BEGIN

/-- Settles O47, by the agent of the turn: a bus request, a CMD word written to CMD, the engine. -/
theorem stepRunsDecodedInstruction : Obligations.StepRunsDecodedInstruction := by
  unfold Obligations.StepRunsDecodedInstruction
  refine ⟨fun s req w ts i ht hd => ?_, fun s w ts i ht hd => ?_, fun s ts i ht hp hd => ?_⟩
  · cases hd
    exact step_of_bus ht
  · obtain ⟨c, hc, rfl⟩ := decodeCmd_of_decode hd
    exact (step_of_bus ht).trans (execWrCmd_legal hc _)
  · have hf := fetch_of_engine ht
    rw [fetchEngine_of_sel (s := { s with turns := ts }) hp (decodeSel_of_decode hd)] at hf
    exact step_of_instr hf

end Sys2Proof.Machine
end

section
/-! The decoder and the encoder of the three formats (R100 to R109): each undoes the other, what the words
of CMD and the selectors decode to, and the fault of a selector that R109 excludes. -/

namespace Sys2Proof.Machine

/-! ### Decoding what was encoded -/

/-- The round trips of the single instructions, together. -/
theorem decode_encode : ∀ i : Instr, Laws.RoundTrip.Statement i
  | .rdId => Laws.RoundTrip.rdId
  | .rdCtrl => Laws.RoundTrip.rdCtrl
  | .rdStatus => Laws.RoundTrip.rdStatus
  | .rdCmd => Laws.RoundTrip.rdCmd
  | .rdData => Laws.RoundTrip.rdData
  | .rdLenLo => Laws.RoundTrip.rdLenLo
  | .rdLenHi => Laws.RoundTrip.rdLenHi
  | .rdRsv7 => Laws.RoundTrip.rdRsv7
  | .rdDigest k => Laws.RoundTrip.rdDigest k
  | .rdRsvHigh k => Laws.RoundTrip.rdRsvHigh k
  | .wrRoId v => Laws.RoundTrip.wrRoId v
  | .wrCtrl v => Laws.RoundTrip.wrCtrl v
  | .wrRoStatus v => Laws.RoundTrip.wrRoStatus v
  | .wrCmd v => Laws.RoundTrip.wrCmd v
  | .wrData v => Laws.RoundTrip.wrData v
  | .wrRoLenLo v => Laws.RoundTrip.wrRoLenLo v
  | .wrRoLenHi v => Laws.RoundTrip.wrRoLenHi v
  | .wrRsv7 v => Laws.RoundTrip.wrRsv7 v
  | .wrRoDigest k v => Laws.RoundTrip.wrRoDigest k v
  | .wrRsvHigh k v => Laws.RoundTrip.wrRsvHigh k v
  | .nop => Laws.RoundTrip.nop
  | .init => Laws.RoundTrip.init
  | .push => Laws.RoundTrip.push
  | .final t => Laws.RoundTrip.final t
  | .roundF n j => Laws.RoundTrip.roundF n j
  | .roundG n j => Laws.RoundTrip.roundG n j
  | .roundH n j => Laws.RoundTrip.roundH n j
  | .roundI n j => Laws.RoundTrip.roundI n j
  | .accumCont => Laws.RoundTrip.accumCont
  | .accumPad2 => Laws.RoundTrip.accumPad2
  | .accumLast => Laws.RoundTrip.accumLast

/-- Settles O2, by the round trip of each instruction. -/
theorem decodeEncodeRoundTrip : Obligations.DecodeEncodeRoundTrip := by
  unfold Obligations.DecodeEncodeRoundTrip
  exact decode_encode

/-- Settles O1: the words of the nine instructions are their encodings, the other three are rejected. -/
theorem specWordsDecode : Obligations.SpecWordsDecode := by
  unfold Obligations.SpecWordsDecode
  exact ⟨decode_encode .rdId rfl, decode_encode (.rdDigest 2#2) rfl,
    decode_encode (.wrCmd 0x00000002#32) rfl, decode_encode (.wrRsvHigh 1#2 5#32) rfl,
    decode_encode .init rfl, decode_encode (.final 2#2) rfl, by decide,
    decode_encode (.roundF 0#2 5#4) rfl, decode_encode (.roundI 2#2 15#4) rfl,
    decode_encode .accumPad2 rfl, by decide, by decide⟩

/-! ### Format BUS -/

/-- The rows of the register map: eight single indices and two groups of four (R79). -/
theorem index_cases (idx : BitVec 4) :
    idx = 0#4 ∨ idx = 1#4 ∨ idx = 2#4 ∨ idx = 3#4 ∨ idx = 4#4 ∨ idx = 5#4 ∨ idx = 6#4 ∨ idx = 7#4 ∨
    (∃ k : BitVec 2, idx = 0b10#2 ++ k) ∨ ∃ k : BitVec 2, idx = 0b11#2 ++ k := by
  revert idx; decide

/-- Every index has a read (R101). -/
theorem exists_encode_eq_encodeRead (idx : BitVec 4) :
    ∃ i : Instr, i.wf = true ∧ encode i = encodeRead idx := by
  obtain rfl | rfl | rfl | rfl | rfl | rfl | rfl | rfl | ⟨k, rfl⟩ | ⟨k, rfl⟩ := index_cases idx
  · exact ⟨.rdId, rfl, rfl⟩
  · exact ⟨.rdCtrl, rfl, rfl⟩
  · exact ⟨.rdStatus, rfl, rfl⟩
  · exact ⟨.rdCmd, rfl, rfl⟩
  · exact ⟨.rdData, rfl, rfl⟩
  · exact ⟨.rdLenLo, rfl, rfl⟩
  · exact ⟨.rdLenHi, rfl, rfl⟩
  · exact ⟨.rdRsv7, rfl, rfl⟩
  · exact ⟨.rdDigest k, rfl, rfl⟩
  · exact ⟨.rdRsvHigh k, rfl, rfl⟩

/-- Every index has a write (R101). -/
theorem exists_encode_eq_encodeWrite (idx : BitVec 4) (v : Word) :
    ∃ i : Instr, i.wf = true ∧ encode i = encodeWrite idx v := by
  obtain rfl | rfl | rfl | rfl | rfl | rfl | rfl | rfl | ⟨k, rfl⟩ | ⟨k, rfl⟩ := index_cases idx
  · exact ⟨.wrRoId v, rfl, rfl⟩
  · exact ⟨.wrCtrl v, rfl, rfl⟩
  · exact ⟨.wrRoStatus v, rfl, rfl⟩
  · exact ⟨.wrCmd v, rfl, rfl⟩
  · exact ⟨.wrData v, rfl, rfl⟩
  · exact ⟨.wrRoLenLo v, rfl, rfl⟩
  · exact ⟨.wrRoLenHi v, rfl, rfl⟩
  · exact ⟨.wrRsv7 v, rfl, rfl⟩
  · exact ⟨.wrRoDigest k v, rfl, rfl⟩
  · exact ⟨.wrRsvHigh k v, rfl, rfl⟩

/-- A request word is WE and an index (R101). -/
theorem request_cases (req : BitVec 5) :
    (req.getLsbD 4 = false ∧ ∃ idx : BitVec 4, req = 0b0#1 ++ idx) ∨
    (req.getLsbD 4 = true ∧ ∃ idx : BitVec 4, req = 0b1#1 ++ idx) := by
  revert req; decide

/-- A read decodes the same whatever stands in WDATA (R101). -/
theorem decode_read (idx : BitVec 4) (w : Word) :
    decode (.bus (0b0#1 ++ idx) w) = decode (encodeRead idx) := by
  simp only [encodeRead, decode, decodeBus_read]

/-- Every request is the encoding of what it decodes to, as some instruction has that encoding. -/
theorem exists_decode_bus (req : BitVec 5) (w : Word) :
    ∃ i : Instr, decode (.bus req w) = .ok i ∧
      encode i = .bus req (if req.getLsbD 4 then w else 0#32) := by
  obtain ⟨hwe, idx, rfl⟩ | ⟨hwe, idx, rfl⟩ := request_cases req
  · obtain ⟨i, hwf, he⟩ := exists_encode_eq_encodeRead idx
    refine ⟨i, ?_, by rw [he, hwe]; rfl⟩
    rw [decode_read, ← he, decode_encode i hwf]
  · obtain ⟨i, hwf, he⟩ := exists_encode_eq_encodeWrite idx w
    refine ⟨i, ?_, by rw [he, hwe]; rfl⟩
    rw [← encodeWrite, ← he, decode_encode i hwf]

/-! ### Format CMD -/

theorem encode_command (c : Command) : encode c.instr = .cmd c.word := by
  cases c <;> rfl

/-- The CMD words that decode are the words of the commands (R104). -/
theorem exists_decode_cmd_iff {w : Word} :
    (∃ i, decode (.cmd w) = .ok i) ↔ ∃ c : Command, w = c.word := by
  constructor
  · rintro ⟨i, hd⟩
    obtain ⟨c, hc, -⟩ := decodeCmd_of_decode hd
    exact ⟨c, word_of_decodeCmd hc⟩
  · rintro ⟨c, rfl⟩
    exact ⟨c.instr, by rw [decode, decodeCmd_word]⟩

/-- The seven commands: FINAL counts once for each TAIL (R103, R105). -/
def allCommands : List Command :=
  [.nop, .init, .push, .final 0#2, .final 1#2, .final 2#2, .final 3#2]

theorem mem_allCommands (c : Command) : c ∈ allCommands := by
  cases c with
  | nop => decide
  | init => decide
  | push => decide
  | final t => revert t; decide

END

### [The task]
From the data above, gather every line that includes the word "StepRunsDecodedInstruction".

### [Response to the task]
theorem stepRunsDecodedInstruction : Obligations.StepRunsDecodedInstruction := by
  unfold Obligations.StepRunsDecodedInstruction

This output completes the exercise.